“The question is not whether young people should have access to social media. The question is whether social media should have access to young people.”
That sentence — delivered by European Commission President Ursula von der Leyen on May 12, 2026, at the European Summit on Artificial Intelligence and Children in Copenhagen — marked the strongest signal yet that Brussels intends to redesign how platforms treat children. The Commission announced that its forthcoming Digital Fairness Act (DFA) will directly target “addictive and harmful design practices” — endless scrolling, autoplay, push notifications, and the algorithmic systems that quietly keep minors locked into their phones for hours every day.
Governments worldwide are rewriting the rules for how social media platforms can interact with minors. The pace has accelerated sharply since Australia became the first country to enforce a blanket under-16 ban in December 2025. Several EU member states have followed with under-15 laws, and the EU itself is layering on the Digital Services Act, the forthcoming Digital Fairness Act, and a bloc-wide age verification app.
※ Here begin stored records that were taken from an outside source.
/-- PREFETCH: the line is read, and enters the buffer at once or as soon as a line has fallen behind. -/
def State.prefetch (s : State) (i : Nat) : State :=
  let c := s.cog i
  if c.miss || c.coming.isSome || (s.keptLoop i).isSome then s
  else match s.prefetchLine i with
    | none => s
    | some a =>
      let r := s.readProgram (casOf i) a 32
      r.2.setCog i { r.2.cog i with coming := some r.1 }.place

end Sys2Proof.Machine
end

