/-- A write of another word of the axis table: "freewheel" fields only while STATE is 0 or 1 (R264). -/
def State.writeAxis (s : State) (a off data : Nat) : State :=
  let adr := 0x1000000 + 64 * a + off
  if off = 0x00 then s.writeAxBind a data
  else
  let s := s.jrnHost adr
  if (off = 0x04 ∨ off = 0x14 ∨ off = 0x24) ∧ 2 ≤ s.ard a R.AX_STATE_STATE then s
  else s.applyWrite adr data

/-- A write of CAM_PORTp: a rate beyond the demand is dropped (R247). -/
def State.writeCamPort (s : State) (p data : Nat) : State :=
  let t := s.applyWrite (R.CAM_PORT_RATE.addr 0x071 p) data
  if 32000000 < t.demand ∧ s.demand < t.demand then s.wr 0x071 R.CAM_LOAD_REFUSE 1
  else ((s.servoNote p).applyWrite (R.CAM_PORT_RATE.addr 0x071 p) data).showDemand

/-! ### Commands -/

def execTimerefLoss (s : State) : Result := .next s.timerefLoss
def execPllRelock (s : State) (locked : Bool := true) : Result := .next (if locked then s.pllRelock else s.refBack)
def execSlewEnd (s : State) : Result := .next s.slewEnd
def execTbAdjGo (ofs : BitVec 28) (s : State) : Result := .next (s.hostAt 0x070 fun s => s.tbAdjGo ofs.toNat)
def execTbNowRead (s : State) : Result := .next (s.host State.tbNowRead)
def execCadenceEnable (n : Fin 16) (data : Reg) (s : State) : Result :=
  .next (s.hostAt 0x072 fun s => s.writeCadCtrl n (setBits data.toNat 0 1 1))
def execCadenceDisable (n : Fin 16) (data : Reg) (s : State) : Result :=
  .next (s.hostAt 0x072 fun s => s.writeCadCtrl n (setBits data.toNat 0 1 0))
def execCadPosRead (n : Fin 16) (s : State) : Result :=
  .next (s.host fun s => if s.pageOn 0x072 then s.cadPosRead n else { s with out := .regRead (R.CAD_POS_LO_VALUE.addr 0x072 n) 0 :: s.out })
def execTrim (n : Fin 16) (s : State) : Result := .next (s.cadCommand n 1)
def execRate (n : Fin 16) (s : State) : Result := .next (s.cadCommand n 2)
def execPtSel (n : Fin 16) (s : State) : Result := .next (s.cadCommand n 3)
def execPtM (n : Fin 16) (s : State) : Result := .next (s.cadCommand n 4)
def execPtY (n : Fin 16) (s : State) : Result := .next (s.cadCommand n 5)
def execPtK (n : Fin 16) (s : State) : Result := .next (s.cadCommand n 6)
def execFlip (n : Fin 16) (s : State) : Result := .next (s.cadCommand n 7)
def execCouple (n : Fin 16) (s : State) : Result := .next (s.cadCommand n 8)
def execFree (n : Fin 16) (s : State) : Result := .next (s.cadCommand n 9)
def execShift (n : Fin 16) (s : State) : Result := .next (s.cadCommand n 10)
def execSyncEdge (n : Fin 16) (s : State) : Result := .next (s.cadCommand n 16)
def execCadenceBoundary (n : Fin 16) (s : State) : Result := .next (s.cadBoundary n)
def execNotice (n : Fin 16) (s : State) : Result := .next (s.sendNotice n)
def execCamEvaluation (port : Fin 8) (late : Bool) (s : State) : Result := .next (s.camEvaluation port late)
def execTableEnable (data : Reg) (s : State) : Result := .next (s.hostAt 0x071 fun s => s.writeTblA (setBits data.toNat 31 1 1))
def execTableDisable (data : Reg) (s : State) : Result := .next (s.hostAt 0x071 fun s => s.writeTblA (setBits data.toNat 31 1 0))
def execAxisEnable (axis : Fin 512) (data : Reg) (s : State) : Result :=
  .next (s.hostAt 0x071 fun s => s.writeAxBind axis (setBits data.toNat 31 1 1))
def execCommitPass (table : Fin 1024) (s : State) : Result := .next (s.commitPass table)
def execCamTableScan (table : Fin 1024) (s : State) : Result := .next (s.tableScan table)

end Sys2Proof.Machine
end

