/-- Sends the captures whose turn has come, in stamp order; one that is due but too old is discarded as late (R280). -/
def State.flushCaps (s : State) : State :=
  let d : Int := s.capDelay
  let due := s.caps.filter fun m => decide (d ≤ stampDiff s.now m.stamp)
  let s := { s with caps := s.caps.filter fun m => !decide (d ≤ stampDiff s.now m.stamp) }
  due.foldl (fun (t : State) m =>
    if t.injArmed 0x081 0 then (t.injTake 0x081 0).captureLate m
    else if 100 < stampDiff t.now m.stamp then t.captureLate m
    else t.hwSend m.chan 0x118 m.stamp 3 m.words) s

/-- Places a message behind those with an earlier or equal stamp. -/
def insertByStamp (m : Msg) : List Msg → List Msg
  | [] => [m]
  | x :: xs => if stampLt m.stamp x.stamp then m :: x :: xs else x :: insertByStamp m xs

/-- Field capture takes a message for a channel (R280). HOLD is that of its stamp (R233). -/
def State.capture118 (s : State) (ch stamp : Nat) (c : CapMsg) : State :=
  let w0 := c.src + 128 * b2n c.rise + 256 * b2n c.win.isSome + 512 * c.win.getD 0
  let w1 := c.type + 8 * b2n (s.heldAt stamp) + 16 * b2n c.err + 32 * b2n c.zl
  let m : Msg := ⟨ch, 0x118, stamp % 2 ^ 42, 3, [w0, w1, c.val % 2 ^ 14, c.val / 2 ^ 14 % 2 ^ 14]⟩
  ({ s with caps := insertByStamp m s.caps } : State).flushCaps

/-- A window opens at a tick (R281); `mark` is the position reached in phase mode. -/
def State.winOpen (s : State) (w tick : Nat) (mark : Option Int) : State :=
  ((s.setWin w { s.win w with opened := tick, seek := tick - 1, mark := mark }).wr 0x081 R.CW_STAT_OPEN 1 w).wr 0x081 R.CW_STAT_HIT 0 w

/-- The MISS of an opening without an edge (R282), stamped at its close tick. -/
def State.winMiss (s : State) (w : Nat) (o : Opening) : State :=
  if o.hit then s
  else (s.bump 0x081 R.CW_STAT_MISSES w).capture118 (s.rd 0x081 R.CW_CTRL_CHAN w) o.close { src := s.rd 0x081 R.CW_CTRL_PIN w, type := 1, win := some w }

/-- Whether a MISS of a window can be judged: every edge stamped before the close has held for its filter time (R279, R282). -/
def State.missDue (s : State) (w : Nat) (o : Opening) : Bool := o.miss && decide (o.close + s.filterNs (s.rd 0x081 R.CW_CTRL_PIN w) ≤ s.tb)

/-- Judges the MISSes of a window whose time has come, in order. -/
def State.winJudge (s : State) (w : Nat) : State :=
  let x := s.win w
  let t := s.setWin w { x with past := x.past.map fun o => if s.missDue w o then { o with miss := false } else o }
  (x.past.filter (s.missDue w)).reverse.foldl (fun (t : State) o => t.winMiss w o) t

/-- A window closes at a tick (R281, R282). Closed openings are kept while an edge stamped in them can still be in its filter time. -/
def State.winClose (s : State) (w tick : Nat) (mark : Option Int) : State :=
  let x := s.win w
  let o : Opening := ⟨x.opened, tick, s.on 0x081 R.CW_STAT_HIT w, s.on 0x081 R.CW_CTRL_MISS w⟩
  let past := o :: x.past.filter fun y => y.miss || decide (s.tb < y.close + 49)
  ((s.setWin w { x with past := past, seek := tick - 1, mark := mark }).wr 0x081 R.CW_STAT_OPEN 0 w).winJudge w

/-- A strobe on an absolute window that is enabled (R281): an open of an open window and a close of a closed one are ignored. -/
def State.winStrobe (s : State) (w tick : Nat) (opens : Bool) : State :=
  if !s.on 0x081 R.CW_CTRL_EN w || s.on 0x081 R.CW_CTRL_MODE w then s
  else if opens then (if s.on 0x081 R.CW_STAT_OPEN w then s else s.winOpen w tick none)
  else if s.on 0x081 R.CW_STAT_OPEN w then s.winClose w tick none else s

/-- Whether a pin named by an encoder has the matching function (R276). -/
def State.encPin (s : State) (n : Nat) : Bool := decide (n < 96) && decide (s.rd 0x080 R.FIO_CFG_FUNC n = 3)
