/-- A write of VIS_TRG (R302): one that is dropped is counted. The generator looks for firings after the write. -/
def State.writeVisTrg (s : State) (n data : Nat) : State :=
  let p := visPage n
  if s.trgDrops n data then s.pgErr p (some (0x54, data))
  else (s.applyWrite (R.VIS_TRG_MODE.addr p 0) data).setLane n { s.lane n with seek := s.tb }

/-- A write of VIS_FWD_CFG: lines are counted from the enable (R321). -/
def State.writeVisFwd (s : State) (n data : Nat) : State :=
  let was := s.on (fwdPage n) R.VIS_FWD_CFG_EN
  let s := s.applyWrite (R.VIS_FWD_CFG_EN.addr (fwdPage n) 0) data
  if was then s else s.setLane n { s.lane n with fwdN := 0 }

/-- A write of VIS_HB: the heartbeat timer starts as TMO becomes non-zero (R297). -/
def State.writeVisHb (s : State) (n data : Nat) : State :=
  let t := s.applyWrite (R.VIS_HB_TMO.addr (visPage n) 0) data
  if s.rd (visPage n) R.VIS_HB_TMO = 0 then t.setLane n { t.lane n with beat := t.tb } else t

/-- A write of VIS_TRG_STEP or VIS_TRG_OFS: the generator looks for firings after the write (R298). -/
def State.writeVisStep (s : State) (n addr data : Nat) : State := (s.applyWrite addr data).setLane n { s.lane n with seek := s.tb }

/-- A write of VIS_LOST: with EN = 0 a run that is open sends nothing, and the findings behind it go on (R301). -/
def State.writeVisLost (s : State) (n data : Nat) : State :=
  let s := s.applyWrite (R.VIS_LOST_EN.addr (fwdPage n) 0) data
  let x := s.lane n
  if s.on (fwdPage n) R.VIS_LOST_EN then s else s.setLane n { x with run := none, after := [], fifo := x.fifo ++ x.after }

/-! ### Commands -/

/-- LANE_ENABLE and LANE_RATE_WRITE: a write of VIS_LINK. -/
def execLaneEnable (n : Fin 16) (data : Reg) (s : State) : Result := .next (s.hostAt (visPage n) fun s => s.writeVisLink n data.toNat)
def execLaneRateWrite (n : Fin 16) (data : Reg) (s : State) : Result := .next (s.hostAt (visPage n) fun s => s.writeVisLink n data.toNat)
def execLaneLock (n : Fin 16) (s : State) : Result := .next (s.laneLock n)
/-- RELOCK_TIMEOUT (R295). -/
def execRelockTimeout (n : Fin 16) (s : State) : Result :=
  .next (if s.pageOn (visPage n) && decide (s.lnState n = lnRelocking) && decide (s.visMaster n = n) && decide ((s.lane n).relock + 1000000 ≤ s.tb) then
      s.lnFall n
    else s)
/-- LOSS_OF_SIGNAL (R320): loss of the signal, or of lock alone. The camera's lanes fall to Discovery together; the lane that lost it raises its link event. -/
def execLossOfSignal (n : Fin 16) (los : Bool) (s : State) : Result :=
  .next (
    let s := if los && s.pageOn (visPage n) then s.wr (visPage n) R.VIS_LINK_LOS 1 else s
    if s.pageOn (visPage n) && decide (s.lnState n = lnUp) then
      let m := s.visMaster n
      ((s.setLane m { s.lane m with frame := none }).setLnState m lnDiscovery).pgEvt (visPage n) 0
    else s)
def execControlCommandGo (n : Fin 16) (data : Reg) (s : State) : Result :=
  .next (s.hostAt (visPage n) fun s => s.writeVisCtl n (setBits data.toNat 12 1 1))
def execControlAck (n : Fin 16) (err crcBad : Bool) (code : BitVec 8) (data : List Byte) (s : State) : Result :=
  .next (s.ctlAck n err crcBad code.toNat data)
/-- CONTROL_TIMEOUT (R296). -/
def execControlTimeout (n : Fin 16) (s : State) : Result :=
  .next (if s.pageOn (visPage n) && s.on (visPage n) R.VIS_CTL_STAT_BUSY &&
      decide ((s.lane n).ctl + 1000000 * max 1 (R.VIS_CTL_CMD_TMO.of (s.lane n).ctlCmd) ≤ s.tb) then s.ctlEnd n 2 0 else s)
def execHeartbeatPacket (n : Fin 16) (s : State) : Result :=
  .next (if s.pageOn (visPage n) then (s.setLane n { s.lane n with beat := s.tb }).signalBack n else s)
/-- HEARTBEAT_LOST (R297). -/
def execHeartbeatLost (n : Fin 16) (s : State) : Result :=
  .next (
    let t := s.rd (visPage n) R.VIS_HB_TMO
    if s.pageOn (visPage n) && decide (t ≠ 0) && decide ((s.lane n).beat + 1000000 * t ≤ s.tb) then
      (s.setLane n { s.lane n with beat := s.tb }).beatLost n
    else s)
/-- EVENT_PACKET (R292). -/
def execEventPacket (n : Fin 16) (s : State) : Result :=
  .next (if s.pageOn (visPage n) && decide (s.lnState n = lnUp) then
      { s.setLane n { s.lane n with events := (s.lane n).events + 1 } with out := .visEventAck n :: s.out }
    else s)
def execLineTrigger (n : Fin 16) (s : State) : Result := .next (s.lineTrigger n)
def execLineComplete (n : Fin 16) (pixels : List (BitVec 16)) (first : BitVec 64) (j : Nat) (crcBad : Nat) (fmtOk : Bool) (ovf : BitVec 4) (s : State)
    (last : Bool := true) (codes : List Nat := []) (strays : Nat := 0) : Result :=
  .next (s.lineComplete n (pixels.map (·.toNat)) { first := first.toNat, j, last, crcBad, fmtOk, codes, strays, ovf := ovf.toNat })
def execTriggerAbandon (n : Fin 16) (s : State) : Result := .next (s.triggerAbandon n)
def execLostReport (n : Fin 16) (s : State) : Result := .next (s.lostTimer n)
def execFindingSend (n : Fin 16) (s : State) : Result := .next (s.findingSend n)
/-- VISION_IDLE_RETENTION (R319): IDLE microseconds without a pixel or a firing. -/
def execVisionIdleRetention (n : Fin 16) (s : State) : Result :=
  .next (
    let us := s.rd (visPage n) R.VIS_PWR_IDLE
    if s.domOn (24 + n) && (s.dom (24 + n)).emu.isNone && !s.heldAwake (24 + n) && decide (us ≠ 0) && decide ((s.lane n).active + 1000 * us ≤ s.tb) then
      let t := s.beginEntry (24 + n) .ret
      if (t.dom (24 + n)).emu = some .ret then t.visSleep n else t
    else s)
/-- VIS_WAKE (R319): the write reaches the always-on wake logic in every state of the domain. -/
def execVisWake (n : Fin 16) (s : State) : Result :=
  .next (s.host fun s => if (s.dom (24 + n)).st = .off then s.logErr (visPage n) 1 else s.startWake (24 + n))
def execFreezeArm (n : Fin 16) (data : Reg) (s : State) : Result := .next (s.hostAt (fwdPage n) fun s => s.writeVisFrz n data.toNat)

end Sys2Proof.Machine
end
This page tracks the current state in every country we cover — sortable by status, age limit, or year. It is updated monthly. See our methodology for how status fields are sourced and verified.
In the eighteen months after Australia became the first country to ban social media for under-16s, the policy crossed the Atlantic and the English Channel. By May 2026, five European countries had either passed or actively legislated their own variants. France, Greece, Denmark and Cyprus settled on 15 as the cutoff. Turkey landed on 15 too, but with a markedly different enforcement model that has drawn criticism from civil liberties groups.
On April 15, 2026, the European Commission announced that its age verification app is technically ready for deployment. The system uses zero-knowledge proofs — a cryptographic method that lets a person prove they are above a certain age (13, 16, or 18) without revealing their actual birthdate or any other personal data.
Seven EU member states — France, Spain, Italy, Denmark, Greece, Cyprus, and Ireland — plan to integrate the app into their national digital identity wallets by the end of 2026. The goal is to provide a single, privacy-preserving standard that platforms can rely on, replacing the current patchwork of national rules with something that actually works across borders.